-- ==== Sys2Proof/Certificates/Slice0/Obligations.lean ====
section
/-! DEFINITION. The statements for the provers, each `def Obligations.<Name> : Prop`. -/

open Sys2Proof Sys2Proof.Machine

/-! ### Encoding -/

/-- R79 against R78, R82 and R84: decoding an encoded command gives it back, and a word decodes to a command exactly
when the bits the command reads are those the encoder writes. -/
def Obligations.DecodeInvertsEncode : Prop :=
  (∀ i : Instr, decode (encode i) = .instr i) ∧
  ∀ (w : Word) (i : Instr), decode w = .instr i ↔ w &&& readMask i = encode i

/-- R82: the rows are disjoint, every word selects at most one, and the decoder gives the command of the row selected. -/
def Obligations.OpcodeRowsAreDisjoint : Prop :=
  (∀ (w : Word) (r r' : OpcodeRow), r ∈ opcodeMap → r' ∈ opcodeMap → r.selects w = true → r'.selects w = true → r = r') ∧
  ∀ (w : Word) (r : OpcodeRow), r ∈ opcodeMap →
    (r.selects w = true ↔ ∃ i, decode w = .instr i ∧ rowOf i = r)

/-- R83: a word that selects no row is illegal or of an unsupported mode, by its bits, and raises that error with that
ERR_INFO; every word has exactly one outcome. -/
def Obligations.EveryWordHasOneOutcome : Prop :=
  ∀ (cap : Nat) (q : Request),
    ((∀ r ∈ opcodeMap, r.selects q.cmd = false) ↔ ∀ i, decode q.cmd ≠ .instr i) ∧
    ((cmdRsvd q.cmd ≠ 0 ∨ cmdOp q.cmd = 0 ∨ 5 ≤ (cmdOp q.cmd).toNat) →
      decode q.cmd = .illegal q.cmd ∧ validate cap q = some ⟨.illegalCommand, q.cmd⟩) ∧
    ((cmdRsvd q.cmd = 0 ∧ (cmdOp q.cmd = 3 ∨ cmdOp q.cmd = 4) ∧ 2 ≤ (cmdMode q.cmd).toNat) →
      decode q.cmd = .unsupported (cmdMode q.cmd) ∧
      validate cap q = some ⟨.unsupportedMode, (cmdMode q.cmd).setWidth 32⟩) ∧
    ((∀ i, decode q.cmd ≠ .instr i) →
      (cmdRsvd q.cmd ≠ 0 ∨ cmdOp q.cmd = 0 ∨ 5 ≤ (cmdOp q.cmd).toNat) ∨
      (cmdRsvd q.cmd = 0 ∧ (cmdOp q.cmd = 3 ∨ cmdOp q.cmd = 4) ∧ 2 ≤ (cmdMode q.cmd).toNat))

/-- R87: the words of the encoding examples, decoded. -/
def Obligations.ExampleWordsDecode : Prop :=
  decode 0x00000001 = .instr .encipher ∧
  decode 0x00000002 = .instr .decipher ∧
  decode 0x00000003 = .instr (.encryptEcb false) ∧
  decode 0x00000103 = .instr (.encryptEcb true) ∧
  decode 0x00000213 = .instr (.encryptCbc false true) ∧
  decode 0x00000313 = .instr (.encryptCbc true true) ∧
  decode 0x00000004 = .instr (.decryptEcb false) ∧
  decode 0x00000214 = .instr (.decryptCbc false true) ∧
  decode 0x00000114 = .instr (.decryptCbc true false) ∧
  decode 0x00000005 = .illegal 0x00000005 ∧
  decode 0x00000023 = .unsupported 2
•••••
Your task ::
Return the listing in full, matching each word exactly.

Response below ::
-- ==== Sys2Proof/Certificates/Slice0/Obligations.lean ====
section
/-! DEFINITION. The statements for the provers, each `def Obligations.<Name> : Prop`. -/

open Sys2Proof Sys2Proof.Machine

/-! ### Encoding -/

/-- R79 against R78, R82 and R84: decoding an encoded command gives it back, and a word decodes to a command exactly
when the bits the command reads are those the encoder writes. -/
def Obligations.DecodeInvertsEncode : Prop :=
  (∀ i : Instr, decode (encode i) = .instr i) ∧
  ∀ (w : Word) (i : Instr), decode w = .instr i ↔ w &&& readMask i = encode i

/-- R82: the rows are disjoint, every word selects at most one, and the decoder gives the command of the row selected. -/
def Obligations.OpcodeRowsAreDisjoint : Prop :=
  (∀ (w : Word) (r r' : OpcodeRow), r ∈ opcodeMap → r' ∈ opcodeMap → r.selects w = true → r'.selects w = true → r = r') ∧
  ∀ (w : Word) (r : OpcodeRow), r ∈ opcodeMap →
    (r.selects w = true ↔ ∃ i, decode w = .instr i ∧ rowOf i = r)

/-- R83: a word that selects no row is illegal or of an unsupported mode, by its bits, and raises that error with that
ERR_INFO; every word has exactly one outcome. -/
def Obligations.EveryWordHasOneOutcome : Prop :=
  ∀ (cap : Nat) (q : Request),
    ((∀ r ∈ opcodeMap, r.selects q.cmd = false) ↔ ∀ i, decode q.cmd ≠ .instr i) ∧
    ((cmdRsvd q.cmd ≠ 0 ∨ cmdOp q.cmd = 0 ∨ 5 ≤ (cmdOp q.cmd).toNat) →
      decode q.cmd = .illegal q.cmd ∧ validate cap q = some ⟨.illegalCommand, q.cmd⟩) ∧
    ((cmdRsvd q.cmd = 0 ∧ (cmdOp q.cmd = 3 ∨ cmdOp q.cmd = 4) ∧ 2 ≤ (cmdMode q.cmd).toNat) →
      decode q.cmd = .unsupported (cmdMode q.cmd) ∧
      validate cap q = some ⟨.unsupportedMode, (cmdMode q.cmd).setWidth 32⟩) ∧
    ((∀ i, decode q.cmd ≠ .instr i) →
      (cmdRsvd q.cmd ≠ 0 ∨ cmdOp q.cmd = 0 ∨ 5 ≤ (cmdOp q.cmd).toNat) ∨
      (cmdRsvd q.cmd = 0 ∧ (cmdOp q.cmd = 3 ∨ cmdOp q.cmd = 4) ∧ 2 ≤ (cmdMode q.cmd).toNat))

/-- R87: the words of the encoding examples, decoded. -/
def Obligations.ExampleWordsDecode : Prop :=
  decode 0x00000001 = .instr .encipher ∧
  decode 0x00000002 = .instr .decipher ∧
  decode 0x00000003 = .instr (.encryptEcb false) ∧
  decode 0x00000103 = .instr (.encryptEcb true) ∧
  decode 0x00000213 = .instr (.encryptCbc false true) ∧
  decode 0x00000313 = .instr (.encryptCbc true true) ∧
  decode 0x00000004 = .instr (.decryptEcb false) ∧
  decode 0x00000214 = .instr (.decryptCbc false true) ∧
  decode 0x00000114 = .instr (.decryptCbc true false) ∧
  decode 0x00000005 = .illegal 0x00000005 ∧
  decode 0x00000023 = .unsupported 2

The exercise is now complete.